The alignment between the tech giant and a nation state shows how governments can be held to ransom by corporations. And more broadly, it demonstrates the full extent to which contemporary global capitalism is marked by a shift in power from governments to corporations.
Apple’s response to the EU ruling comes from a common corporate refrain, with CEO Tim Cook claiming it would have “a profound and harmful effect on investment and job creation in Europe”.
But why would the Irish government say no to a potential economic windfall in an era of austerity? “It is important that we send a strong message that Ireland remains an attractive and stable location of choice for long term substantive investment,” Irish Finance Minister Michael Noonan explained. This is a frank admission that nation states are market actors as much as they are political ones. They compete in the market for corporate funds.
While corporations around the world are being vilified for tax evasion, the Irish finance minister is celebrating their actions as a way to keep Ireland “competitive” against its rivals in the dog-eat-dog world of the international free market.
Effectively what Noonan is admitting is that his government is at the mercy of large corporations because they operate in a market where tax minimisation is traded for investment and employment. In this market, corporations are in fact the rich and powerful customers, and states compete with each other using tax to attract corporate favour.
Danish EU Commissioner for Competition Margrethe Vestager explaining the results of European Commission investigations examining decisions by tax authorities in Ireland. Stephanie Lecocq/EPA/AAP
The EU ruling marks a decided attempt to confront and resist the already risen tide of corporate power. How this plays out is yet to be seen, but the result will speak volumes to the future not just of Ireland, but of state sovereignty more generally.

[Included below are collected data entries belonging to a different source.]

@[simp] theorem setSsm_host (g : Nat) (x : SsmGrp) (s : State) : (setSsm g x s).host = s.host := rfl
@[simp] theorem setSsm_evt (g : Nat) (x : SsmGrp) (s : State) : (setSsm g x s).evt = s.evt := rfl
@[simp] theorem setSsm_strm (g : Nat) (x : SsmGrp) (s : State) : (setSsm g x s).strm = s.strm := rfl
@[simp] theorem setSsm_time (g : Nat) (x : SsmGrp) (s : State) : (setSsm g x s).time = s.time := rfl
@[simp] theorem setSsm_cad (g : Nat) (x : SsmGrp) (s : State) : (setSsm g x s).cad = s.cad := rfl
@[simp] theorem setSsm_ptp (g : Nat) (x : SsmGrp) (s : State) : (setSsm g x s).ptp = s.ptp := rfl
@[simp] theorem setSsm_dev (g : Nat) (x : SsmGrp) (s : State) : (setSsm g x s).dev = s.dev := rfl
@[simp] theorem setSsm_jrn (g : Nat) (x : SsmGrp) (s : State) : (setSsm g x s).jrn = s.jrn := rfl
@[simp] theorem setSsm_hub (g : Nat) (x : SsmGrp) (s : State) : (setSsm g x s).hub = s.hub := rfl
@[simp] theorem setSsm_xl (g : Nat) (x : SsmGrp) (s : State) : (setSsm g x s).xl = s.xl := rfl
@[simp] theorem setSsm_bus (g : Nat) (x : SsmGrp) (s : State) : (setSsm g x s).bus = s.bus := rfl
@[simp] theorem setSsm_pel (g : Nat) (x : SsmGrp) (s : State) : (setSsm g x s).pel = s.pel := rfl
@[simp] theorem setSsm_axes (g : Nat) (x : SsmGrp) (s : State) : (setSsm g x s).axes = s.axes := rfl
@[simp] theorem setSsm_grps (g : Nat) (x : SsmGrp) (s : State) : (setSsm g x s).grps = s.grps := rfl
@[simp] theorem setSsm_sig (g : Nat) (x : SsmGrp) (s : State) : (setSsm g x s).sig = s.sig := rfl
@[simp] theorem setSsm_sch (g : Nat) (x : SsmGrp) (s : State) : (setSsm g x s).sch = s.sch := rfl
@[simp] theorem setSsm_io (g : Nat) (x : SsmGrp) (s : State) : (setSsm g x s).io = s.io := rfl
@[simp] theorem setSsm_stp (g : Nat) (x : SsmGrp) (s : State) : (setSsm g x s).stp = s.stp := rfl
@[simp] theorem setSsm_qp (g : Nat) (x : SsmGrp) (s : State) : (setSsm g x s).qp = s.qp := rfl
@[simp] theorem setSsm_trc (g : Nat) (x : SsmGrp) (s : State) : (setSsm g x s).trc = s.trc := rfl
@[simp] theorem setSsm_eff (g : Nat) (x : SsmGrp) (s : State) : (setSsm g x s).eff = s.eff := rfl
@[simp] theorem setSsm_tilesOut (g : Nat) (x : SsmGrp) (s : State) : (setSsm g x s).tilesOut = s.tilesOut := rfl
@[simp] theorem setSsm_lanesOut (g : Nat) (x : SsmGrp) (s : State) : (setSsm g x s).lanesOut = s.lanesOut := rfl
@[simp] theorem setSsm_out (g : Nat) (x : SsmGrp) (s : State) : (setSsm g x s).out = s.out := rfl
@[simp] theorem setSsm_admitSeq (g : Nat) (x : SsmGrp) (s : State) : (setSsm g x s).admitSeq = s.admitSeq := rfl
@[simp] theorem setSsm_free (g : Nat) (x : SsmGrp) (s : State) : (setSsm g x s).free = s.free := rfl
@[simp] theorem setSsm_pending (g : Nat) (x : SsmGrp) (s : State) : (setSsm g x s).pending = s.pending := rfl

Nation states have evolved into “Nation Inc”. They follow the same logic and seek the same ends as any corporation. Leaders are now CEO-like figures whose only concern is the bottom line. Citizens are shareholders – some of whom own more stock than others – that are forced to choose between these political executives.

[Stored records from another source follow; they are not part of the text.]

-- ==== Sys2Proof/Laws/KeptMachine.lean ====
section
/-!
SUPPORT. `Kept` for the functions of faults, boot, counters, the cadence and the command table.
-/
namespace Sys2Proof.Machine

set_option Elab.async false
set_option linter.all false

variable {s0 : State}

theorem enterFault_kept (source code : Nat) (s : State) (hs : Kept s0 s) : Kept s0 (enterFault source code s) := by
  refine kept_dev _ s hs (.refl _) (fun _ => rfl) (fun _ h => ?_) (fun _ _ => rfl) id
  exact if_neg h

theorem deviceFault_kept (source code : Nat) (noCore : Bool) (s : State) (hs : Kept s0 s) : Kept s0 (deviceFault source code noCore s) := by
  unfold deviceFault
  split
  · exact hs
  · extract_lets r s1
    have h1 : Kept s0 s1 := by
      simp only [s1]; split
      · exact toDieF_kept _ _ hs
      · exact journalRec_kept _ _ hs
    clear_value s1
    have key : ∀ (u : State) (x : XlinkSt), Kept s0 u → x.lost = u.xl.lost → Kept s0 { u with xl := x } :=
      fun u x h e => kept_mk rfl rfl rfl rfl rfl rfl rfl rfl e rfl h
    exact enterFault_kept _ _ _ (kept_dev _ _ (key s1 _ h1 rfl) (.refl _) id (fun _ _ => rfl) (fun _ => id) (fun _ => rfl))

theorem xlinkLostM_kept (source code : Nat) (s : State) (hs : Kept s0 s) : Kept s0 (xlinkLostM source code s) := by
  unfold xlinkLostM
  try dsimp only
  with_reducible repeat' first | assumption | apply enterFault_kept | apply forNat_kept | apply noteReason_kept | apply raise_kept | apply reqStopGrp_kept | apply setGov_kept | apply takeStops_kept | (apply kept_mk; exact rfl; exact rfl; exact rfl; exact rfl; exact rfl; exact rfl; exact rfl; exact rfl; exact rfl; exact rfl; (first | assumption | apply enterFault_kept | apply forNat_kept | apply noteReason_kept | apply raise_kept | apply reqStopGrp_kept | apply setGov_kept | apply takeStops_kept | split)) | split | intro _

theorem xlinkLostF_kept (source code : Nat) (s : State) (hs : Kept s0 s) : Kept s0 (xlinkLostF source code s) := by
  unfold xlinkLostF
  try dsimp only
  with_reducible repeat' first | assumption | apply enterSafe_kept | apply journalF_kept | (apply kept_mk; exact rfl; exact rfl; exact rfl; exact rfl; exact rfl; exact rfl; exact rfl; exact rfl; exact rfl; exact rfl; (first | assumption | apply enterSafe_kept | apply journalF_kept | split)) | split | intro _

theorem dieFCause_kept (source code : Nat) (s : State) (hs : Kept s0 s) : Kept s0 (dieFCause source code s) := by
  unfold dieFCause
  split
  · exact hs
  · exact xlinkLostM_kept _ _ _ (xlinkLostF_kept _ _ _ (freeUnits_kept _ _
      (hs.trans ⟨.refl _, .refl _, .refl _, rfl, .refl _, id, fun _ _ => rfl, fun _ => id, fun _ => rfl, id⟩)))

theorem xlinkLoss_kept (source code : Nat) (s : State) (hs : Kept s0 s) : Kept s0 (xlinkLoss source code s) := by
  unfold xlinkLoss
  split
  · exact dieFCause_kept _ _ _ hs
  · exact hs

theorem xlinkFlit_kept (d : Die) (f : List Byte) (s : State) (hs : Kept s0 s) : Kept s0 (xlinkFlit d f s) := by
  unfold xlinkFlit
  try dsimp only
  with_reducible repeat' first | assumption | apply count_kept | apply setDir_kept | apply xacked_kept | apply xsendFlit_kept | (apply kept_mk; exact rfl; exact rfl; exact rfl; exact rfl; exact rfl; exact rfl; exact rfl; exact rfl; exact rfl; exact rfl; (first | assumption | apply count_kept | apply setDir_kept | apply xacked_kept | apply xsendFlit_kept | split)) | split | intro _

theorem xlinkNak_kept (d : Die) (seq : BitVec 12) (s : State) (hs : Kept s0 s) : Kept s0 (xlinkNak d seq s) := by
  unfold xlinkNak
  try dsimp only
  with_reducible repeat' first | assumption | apply count_kept | apply journal_kept | apply raise_kept | apply setDir_kept | apply xlinkLoss_kept | apply xreplay_kept | (apply kept_mk; exact rfl; exact rfl; exact rfl; exact rfl; exact rfl; exact rfl; exact rfl; exact rfl; exact rfl; exact rfl; (first | assumption | apply count_kept | apply journal_kept | apply raise_kept | apply setDir_kept | apply xlinkLoss_kept | apply xreplay_kept | split)) | split | intro _

theorem timeAlign_kept (err : BitVec 8) (s : State) (hs : Kept s0 s) : Kept s0 (timeAlign err s) := by
  unfold timeAlign
  try dsimp only
  with_reducible repeat' first | assumption | (apply kept_mk; exact rfl; exact rfl; exact rfl; exact rfl; exact rfl; exact rfl; exact rfl; exact rfl; exact rfl; exact rfl; (first | assumption | split)) | split | intro _

theorem eccCorrected_kept (spoke : Nat) (s : State) (hs : Kept s0 s) : Kept s0 (eccCorrected spoke s) := by
  unfold eccCorrected
  try dsimp only
  with_reducible repeat' first | assumption | apply count_kept | apply freeNext_kept | apply raiseIf_kept | (apply kept_mk; exact rfl; exact rfl; exact rfl; exact rfl; exact rfl; exact rfl; exact rfl; exact rfl; exact rfl; exact rfl; (first | assumption | apply count_kept | apply freeNext_kept | apply raiseIf_kept | split)) | split | intro _

theorem tileFault_kept (t : Nat) (s : State) (hs : Kept s0 s) : Kept s0 (tileFault t s) := by
  unfold tileFault
  try dsimp only
  with_reducible repeat' first | assumption | apply forNat_kept | apply journal_kept | apply reqFault_kept | apply taskEnd_kept | (apply kept_mk; exact rfl; exact rfl; exact rfl; exact rfl; exact rfl; exact rfl; exact rfl; exact rfl; exact rfl; exact rfl; (first | assumption | apply forNat_kept | apply journal_kept | apply reqFault_kept | apply taskEnd_kept | split)) | split | intro _

theorem planningFault_kept (groups : BitVec 16) (s : State) (hs : Kept s0 s) : Kept s0 (planningFault groups s) := by
  unfold planningFault
  try dsimp only
  with_reducible repeat' first | assumption | apply forNat_kept | apply journal_kept | apply modGrp_kept | (apply kept_mk; exact rfl; exact rfl; exact rfl; exact rfl; exact rfl; exact rfl; exact rfl; exact rfl; exact rfl; exact rfl; (first | assumption | apply forNat_kept | apply journal_kept | apply modGrp_kept | split)) | split | intro _

theorem streamFault_kept (k : Nat) (s : State) (hs : Kept s0 s) : Kept s0 (streamFault k s) := by
  unfold streamFault
  try dsimp only
  with_reducible repeat' first | assumption | apply journal_kept | apply strmUnderrun_kept | (apply kept_mk; exact rfl; exact rfl; exact rfl; exact rfl; exact rfl; exact rfl; exact rfl; exact rfl; exact rfl; exact rfl; (first | assumption | apply journal_kept | apply strmUnderrun_kept | split)) | split | intro _

theorem busFault_kept (k st : Nat) (s : State) (hs : Kept s0 s) : Kept s0 (busFault k st s) := by
  unfold busFault
  try dsimp only
  with_reducible repeat' first | assumption | apply forNat_kept | apply journal_kept | apply modAxis_kept | apply setSeg_kept | (apply kept_mk; exact rfl; exact rfl; exact rfl; exact rfl; exact rfl; exact rfl; exact rfl; exact rfl; exact rfl; exact rfl; (first | assumption | apply forNat_kept | apply journal_kept | apply modAxis_kept | apply setSeg_kept | split)) | split | intro _

theorem eccReaction_kept (o : EccOwner) (s : State) (hs : Kept s0 s) : Kept s0 (eccReaction o s) := by
  unfold eccReaction modDev
  try dsimp only
  with_reducible repeat' first | assumption | apply busFault_kept | apply complete_kept | apply count_kept | apply deviceFault_kept | apply journal_kept | apply journalF_kept | apply laneFault_kept | apply modDev_kept | apply planningFault_kept | apply raise_kept | apply sigPoison_kept | apply streamFault_kept | apply tileFault_kept | apply traceFault_kept | (apply kept_mk; exact rfl; exact rfl; exact rfl; exact rfl; exact rfl; exact rfl; exact rfl; exact rfl; exact rfl; exact rfl; (first | assumption | apply busFault_kept | apply complete_kept | apply count_kept | apply deviceFault_kept | apply journal_kept | apply journalF_kept | apply laneFault_kept | apply modDev_kept | apply planningFault_kept | apply raise_kept | apply sigPoison_kept | apply streamFault_kept | apply tileFault_kept | apply traceFault_kept | split)) | split | intro _

theorem eccUncorrectable_kept (o : EccOwner) (s : State) (hs : Kept s0 s) : Kept s0 (eccUncorrectable o s) := by
  unfold eccUncorrectable
  try dsimp only
  with_reducible repeat' first | assumption | apply count_kept | apply eccReaction_kept | apply raise_kept | (apply kept_mk; exact rfl; exact rfl; exact rfl; exact rfl; exact rfl; exact rfl; exact rfl; exact rfl; exact rfl; exact rfl; (first | assumption | apply count_kept | apply eccReaction_kept | apply raise_kept | split)) | split | intro _

theorem thermWarn_kept (s : State) (hs : Kept s0 s) : Kept s0 (thermWarn s) := by
  unfold thermWarn modDev
  try dsimp only
  with_reducible repeat' first | assumption | apply journal_kept | apply modDev_kept | apply raise_kept | (apply kept_mk; exact rfl; exact rfl; exact rfl; exact rfl; exact rfl; exact rfl; exact rfl; exact rfl; exact rfl; exact rfl; (first | assumption | apply journal_kept | apply modDev_kept | apply raise_kept | split)) | split | intro _

theorem thermCrit_kept (s : State) (hs : Kept s0 s) : Kept s0 (thermCrit s) := by
  unfold thermCrit modDev
  try dsimp only
  with_reducible repeat' first | assumption | apply journal_kept | apply modDev_kept | apply raise_kept | apply reqStopAll_kept | (apply kept_mk; exact rfl; exact rfl; exact rfl; exact rfl; exact rfl; exact rfl; exact rfl; exact rfl; exact rfl; exact rfl; (first | assumption | apply journal_kept | apply modDev_kept | apply raise_kept | apply reqStopAll_kept | split)) | split | intro _

theorem holdupBegin_kept (s : State) (hs : Kept s0 s) : Kept s0 (holdupBegin s) := by
  unfold holdupBegin
  try dsimp only
  with_reducible repeat' first | assumption | apply journalF_kept | apply pinsOff_kept | (apply kept_mk; exact rfl; exact rfl; exact rfl; exact rfl; exact rfl; exact rfl; exact rfl; exact rfl; exact rfl; exact rfl; (first | assumption | apply journalF_kept | apply pinsOff_kept | split)) | split | intro _

theorem pfailAssert_kept (s : State) (hs : Kept s0 s) : Kept s0 (pfailAssert s) := by
  unfold pfailAssert modDev
  split
  · exact hs
  · extract_lets s1 s2 s3
    have h1 : Kept s0 s1 := kept_mk rfl rfl rfl rfl rfl rfl rfl rfl rfl rfl hs
    have h2 : Kept s0 s2 := by
      simp only [s2]; split
      · exact h1
      · exact holdupBegin_kept _ h1
    clear_value s2
    split
    · exact h2
    · exact forNat_kept _ _ _ (fun n t h => stpRamp_kept _ _ _ h) (raise_kept _ _ (reqStopAll_kept _ _ (kept_mk rfl rfl rfl rfl rfl rfl rfl rfl rfl rfl h2)))

theorem pwrWarn_kept (r : Rail) (s : State) (hs : Kept s0 s) : Kept s0 (pwrWarn r s) := by
  unfold pwrWarn
  try dsimp only
  with_reducible repeat' first | assumption | apply journal_kept | apply journalF_kept | apply raise_kept | (apply kept_mk; exact rfl; exact rfl; exact rfl; exact rfl; exact rfl; exact rfl; exact rfl; exact rfl; exact rfl; exact rfl; (first | assumption | apply journal_kept | apply journalF_kept | apply raise_kept | split)) | split | intro _

theorem orphanAll_kept (s : State) (hs : Kept s0 s) : Kept s0 (orphanAll s) := by
  unfold orphanAll
  try dsimp only
  with_reducible repeat' first | assumption | (apply kept_mk; exact rfl; exact rfl; exact rfl; exact rfl; exact rfl; exact rfl; exact rfl; exact rfl; exact rfl; exact rfl; (first | assumption | split)) | split | intro _

theorem verifyReport_kept (st : Status) (s : State) (hs : Kept s0 s) : Kept s0 (verifyReport st s) := by
  unfold verifyReport
  try dsimp only
  with_reducible repeat' first | assumption | apply journal_kept | apply raise_kept | (apply kept_mk; exact rfl; exact rfl; exact rfl; exact rfl; exact rfl; exact rfl; exact rfl; exact rfl; exact rfl; exact rfl; (first | assumption | apply journal_kept | apply raise_kept | split)) | split | intro _

theorem flushF_kept (n : Nat) (s : State) (hs : Kept s0 s) : Kept s0 (flushF n s) := by
  induction n generalizing s with
  | zero => exact hs
  | succ n ih => exact ih _ (journalWrite_kept _ hs)

theorem modRec_kept (f : BootRec → BootRec) (s : State) (hs : Kept s0 s) : Kept s0 (modRec f s) := by
  unfold modRec modDev
  try dsimp only
  with_reducible repeat' first | assumption | apply modDev_kept | (apply kept_mk; exact rfl; exact rfl; exact rfl; exact rfl; exact rfl; exact rfl; exact rfl; exact rfl; exact rfl; exact rfl; (first | assumption | apply modDev_kept | split)) | split | intro _

theorem writeRec_kept (f : BootRec → BootRec) (s : State) (hs : Kept s0 s) : Kept s0 (writeRec f s) := by
  unfold writeRec modDev
  try dsimp only
  with_reducible repeat' first | assumption | apply count_kept | apply modRec_kept | (apply kept_mk; exact rfl; exact rfl; exact rfl; exact rfl; exact rfl; exact rfl; exact rfl; exact rfl; exact rfl; exact rfl; (first | assumption | apply count_kept | apply modRec_kept | split)) | split | intro _

theorem kept_devMode (d : DevSt) (s : State) (hs : Kept s0 s) (hm : s0.dev.mode ≠ .fault) (hf : d.fuses = s.dev.fuses) (hz : d.frozen = s.dev.frozen) : Kept s0 { s with dev := d } :=
  ⟨hs.host, hs.evt, hs.hub, hs.pending, hs.fuses.trans (hf ▸ .refl _), fun h => absurd h hm, fun h => absurd h hm, fun h => absurd h hm, hs.lost, fun h => hz.trans (hs.frozen h)⟩

theorem enterKickstand_kept (reason : Nat) (s : State) (hs : Kept s0 s) (hm : s0.dev.mode ≠ .fault) : Kept s0 (enterKickstand reason s) :=
  raise_kept _ _ (kept_devMode _ _ (journal_kept _ _ _ _ _ _ _ (writeRec_kept _ _ hs)) hm rfl rfl)

theorem bootRule_kept (s : State) (hs : Kept s0 s) (hm : s0.dev.mode ≠ .fault) : Kept s0 (bootRule s) := by
  unfold bootRule modDev
  try dsimp only
  with_reducible repeat' first | assumption | apply enterKickstand_kept | apply journal_kept | apply modDev_kept | apply modRec_kept | apply writeRec_kept | (apply kept_mk; exact rfl; exact rfl; exact rfl; exact rfl; exact rfl; exact rfl; exact rfl; exact rfl; exact rfl; exact rfl; (first | assumption | apply enterKickstand_kept | apply journal_kept | apply modDev_kept | apply modRec_kept | apply writeRec_kept | split)) | split | intro _

theorem xlinkUp_kept (s : State) (hs : Kept s0 s) (hm : s0.dev.mode ≠ .fault) : Kept s0 (xlinkUp s) := by
  unfold xlinkUp
  try dsimp only
  with_reducible repeat' first | assumption | apply bootRule_kept | (apply kept_mk; exact rfl; exact rfl; exact rfl; exact rfl; exact rfl; exact rfl; exact rfl; exact rfl; exact rfl; exact rfl; (first | assumption | apply bootRule_kept | split)) | split | intro _

theorem xlinkTrainTimeout_kept (s : State) (hs : Kept s0 s) (hm : s0.dev.mode ≠ .fault) : Kept s0 (xlinkTrainTimeout s) := by
  unfold xlinkTrainTimeout
  split
  · exact hs
  · extract_lets t src s1
    have h0 : Kept s0 t := advanceTo_kept _ _ hs
    have h1 : Kept s0 s1 := journalF_kept _ _ _ _ _ _ _ (writeRec_kept _ _ (by
      have e : t.xl.lost = s.xl.lost := by simp only [t, advanceTo]; split <;> rfl
      exact kept_mk rfl rfl rfl rfl rfl rfl rfl rfl e.symm rfl h0))
    clear_value s1
    exact raise_kept _ _ (kept_devMode _ _ h1 hm rfl rfl)

theorem lpddrTrained_kept (s : State) (hs : Kept s0 s) : Kept s0 (lpddrTrained s) := by
  unfold lpddrTrained modDev
  try dsimp only
  with_reducible repeat' first | assumption | apply modDev_kept | (apply kept_mk; exact rfl; exact rfl; exact rfl; exact rfl; exact rfl; exact rfl; exact rfl; exact rfl; exact rfl; exact rfl; (first | assumption | apply modDev_kept | split)) | split | intro _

Democracy is being hijacked by this marketisation of sovereignty. It marginalises any attempt to discuss alternative economic arrangements – especially those that would challenge the power of corporations and their political supporters. Instead, elections become technocratic struggles over which politician or political party can best maximise the country’s financial gains in a competitive global marketplace.
Not surprisingly, this has produced considerable popular backlash. The recent Brexit referendum was just the latest example of populist attempts by disaffected populations to “reclaim” their country – often in quite politically retrogressive and ethically disturbing ways. Too often in the absence of genuine democracy, individuals surrender to the worst types of scapegoating and desires for misguided vigilante justice.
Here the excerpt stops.